One number alone answers this: the count of lines below in which the word "List" is found.

Stored data
● ● ●

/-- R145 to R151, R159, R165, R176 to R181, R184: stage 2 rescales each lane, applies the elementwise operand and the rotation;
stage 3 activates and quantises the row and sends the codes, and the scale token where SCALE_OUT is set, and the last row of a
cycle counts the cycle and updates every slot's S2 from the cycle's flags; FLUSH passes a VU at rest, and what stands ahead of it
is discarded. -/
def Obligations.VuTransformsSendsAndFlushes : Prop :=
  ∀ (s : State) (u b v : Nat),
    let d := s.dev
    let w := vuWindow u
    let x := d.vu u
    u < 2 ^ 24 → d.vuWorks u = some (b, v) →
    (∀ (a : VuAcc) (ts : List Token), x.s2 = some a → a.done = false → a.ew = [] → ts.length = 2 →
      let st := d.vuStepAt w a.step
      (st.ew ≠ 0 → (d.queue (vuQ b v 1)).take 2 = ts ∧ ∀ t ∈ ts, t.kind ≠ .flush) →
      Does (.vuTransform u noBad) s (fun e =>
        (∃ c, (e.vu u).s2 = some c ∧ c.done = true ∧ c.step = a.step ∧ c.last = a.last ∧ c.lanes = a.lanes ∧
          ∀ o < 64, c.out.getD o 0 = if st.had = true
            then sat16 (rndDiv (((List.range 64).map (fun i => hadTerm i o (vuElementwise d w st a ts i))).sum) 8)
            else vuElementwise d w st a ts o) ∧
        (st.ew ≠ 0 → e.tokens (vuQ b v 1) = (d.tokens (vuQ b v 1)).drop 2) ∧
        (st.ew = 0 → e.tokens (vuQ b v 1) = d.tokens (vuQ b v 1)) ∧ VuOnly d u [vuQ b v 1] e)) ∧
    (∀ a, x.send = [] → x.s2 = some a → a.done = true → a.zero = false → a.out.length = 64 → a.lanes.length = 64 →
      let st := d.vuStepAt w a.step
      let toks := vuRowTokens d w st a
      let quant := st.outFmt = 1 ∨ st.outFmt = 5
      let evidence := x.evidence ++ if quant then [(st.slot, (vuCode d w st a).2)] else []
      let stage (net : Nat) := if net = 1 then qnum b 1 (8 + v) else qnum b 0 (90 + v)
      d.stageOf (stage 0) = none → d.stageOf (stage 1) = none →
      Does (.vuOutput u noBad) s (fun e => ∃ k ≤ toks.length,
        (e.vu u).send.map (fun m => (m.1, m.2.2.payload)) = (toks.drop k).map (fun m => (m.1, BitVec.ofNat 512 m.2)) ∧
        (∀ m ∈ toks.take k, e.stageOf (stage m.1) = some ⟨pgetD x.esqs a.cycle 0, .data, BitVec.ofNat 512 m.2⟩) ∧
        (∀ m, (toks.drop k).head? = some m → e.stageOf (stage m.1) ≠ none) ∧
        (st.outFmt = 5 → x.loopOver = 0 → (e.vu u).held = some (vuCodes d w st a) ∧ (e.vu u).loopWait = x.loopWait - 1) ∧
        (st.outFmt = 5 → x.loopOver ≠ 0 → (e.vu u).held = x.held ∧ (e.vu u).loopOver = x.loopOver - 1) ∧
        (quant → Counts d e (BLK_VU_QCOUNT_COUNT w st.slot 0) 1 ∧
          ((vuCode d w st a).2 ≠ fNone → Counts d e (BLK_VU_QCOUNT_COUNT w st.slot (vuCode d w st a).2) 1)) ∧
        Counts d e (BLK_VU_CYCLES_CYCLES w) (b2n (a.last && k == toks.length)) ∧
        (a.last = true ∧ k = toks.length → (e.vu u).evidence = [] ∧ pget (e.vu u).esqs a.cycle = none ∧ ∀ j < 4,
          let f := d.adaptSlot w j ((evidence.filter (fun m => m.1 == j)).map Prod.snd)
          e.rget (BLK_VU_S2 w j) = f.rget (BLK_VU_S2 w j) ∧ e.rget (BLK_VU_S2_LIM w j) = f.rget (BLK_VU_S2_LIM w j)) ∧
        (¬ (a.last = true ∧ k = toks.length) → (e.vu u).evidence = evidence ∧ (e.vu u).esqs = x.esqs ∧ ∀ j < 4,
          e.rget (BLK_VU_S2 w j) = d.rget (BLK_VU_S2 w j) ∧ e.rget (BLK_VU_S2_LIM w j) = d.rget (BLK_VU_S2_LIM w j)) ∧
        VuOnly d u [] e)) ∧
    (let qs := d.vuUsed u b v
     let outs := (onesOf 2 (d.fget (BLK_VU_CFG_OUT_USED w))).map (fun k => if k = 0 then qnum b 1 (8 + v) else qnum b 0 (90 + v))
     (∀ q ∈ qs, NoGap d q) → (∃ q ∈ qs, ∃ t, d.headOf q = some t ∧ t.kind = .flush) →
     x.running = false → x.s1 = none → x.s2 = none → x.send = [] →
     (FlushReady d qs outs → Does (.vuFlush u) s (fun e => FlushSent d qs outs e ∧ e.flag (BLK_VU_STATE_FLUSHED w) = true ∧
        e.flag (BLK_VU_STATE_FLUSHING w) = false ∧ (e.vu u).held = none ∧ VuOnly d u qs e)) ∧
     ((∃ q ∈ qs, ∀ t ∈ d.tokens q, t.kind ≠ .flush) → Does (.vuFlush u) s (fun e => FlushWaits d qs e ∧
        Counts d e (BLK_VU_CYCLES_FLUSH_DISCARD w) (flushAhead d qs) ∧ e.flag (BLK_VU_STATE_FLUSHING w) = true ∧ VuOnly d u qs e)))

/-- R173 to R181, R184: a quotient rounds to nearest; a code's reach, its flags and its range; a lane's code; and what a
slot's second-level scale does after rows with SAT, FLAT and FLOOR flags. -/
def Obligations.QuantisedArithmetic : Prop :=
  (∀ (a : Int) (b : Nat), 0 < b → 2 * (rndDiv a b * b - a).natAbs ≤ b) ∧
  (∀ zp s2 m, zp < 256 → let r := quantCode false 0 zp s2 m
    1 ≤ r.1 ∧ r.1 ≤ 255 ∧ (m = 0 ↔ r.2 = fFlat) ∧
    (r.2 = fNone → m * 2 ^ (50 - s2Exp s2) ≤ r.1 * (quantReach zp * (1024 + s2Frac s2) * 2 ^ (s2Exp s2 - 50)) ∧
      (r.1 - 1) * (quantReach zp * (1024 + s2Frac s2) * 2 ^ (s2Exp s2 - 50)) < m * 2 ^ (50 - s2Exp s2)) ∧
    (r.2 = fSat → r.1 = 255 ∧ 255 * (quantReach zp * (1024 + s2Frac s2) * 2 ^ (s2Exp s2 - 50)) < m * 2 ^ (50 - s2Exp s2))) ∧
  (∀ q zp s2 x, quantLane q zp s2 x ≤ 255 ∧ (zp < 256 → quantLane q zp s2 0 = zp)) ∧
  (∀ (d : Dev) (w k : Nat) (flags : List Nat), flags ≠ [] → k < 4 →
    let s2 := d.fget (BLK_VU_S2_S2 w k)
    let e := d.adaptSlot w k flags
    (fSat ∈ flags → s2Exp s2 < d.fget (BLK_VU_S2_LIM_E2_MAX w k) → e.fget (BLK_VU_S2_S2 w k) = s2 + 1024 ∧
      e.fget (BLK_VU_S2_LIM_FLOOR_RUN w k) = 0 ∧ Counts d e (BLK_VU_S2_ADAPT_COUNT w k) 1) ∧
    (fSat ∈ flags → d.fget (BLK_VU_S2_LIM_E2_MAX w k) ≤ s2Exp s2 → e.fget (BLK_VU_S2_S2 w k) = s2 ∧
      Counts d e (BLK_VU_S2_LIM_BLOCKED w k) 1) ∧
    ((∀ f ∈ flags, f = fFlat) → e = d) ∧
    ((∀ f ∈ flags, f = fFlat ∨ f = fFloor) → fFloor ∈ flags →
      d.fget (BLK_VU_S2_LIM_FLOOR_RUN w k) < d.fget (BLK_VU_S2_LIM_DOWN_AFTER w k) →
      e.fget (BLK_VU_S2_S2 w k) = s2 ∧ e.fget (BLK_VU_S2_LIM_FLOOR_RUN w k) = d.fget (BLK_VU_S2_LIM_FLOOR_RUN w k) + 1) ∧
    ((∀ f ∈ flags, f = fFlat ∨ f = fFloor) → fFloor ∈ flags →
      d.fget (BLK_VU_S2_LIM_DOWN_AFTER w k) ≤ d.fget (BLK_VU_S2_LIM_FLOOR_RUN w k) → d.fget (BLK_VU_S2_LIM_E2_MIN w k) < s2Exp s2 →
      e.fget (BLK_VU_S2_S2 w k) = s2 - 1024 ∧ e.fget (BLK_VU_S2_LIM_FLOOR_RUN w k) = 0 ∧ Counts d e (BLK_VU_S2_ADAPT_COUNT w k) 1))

● ● ●

▶ _Completed exercise_
3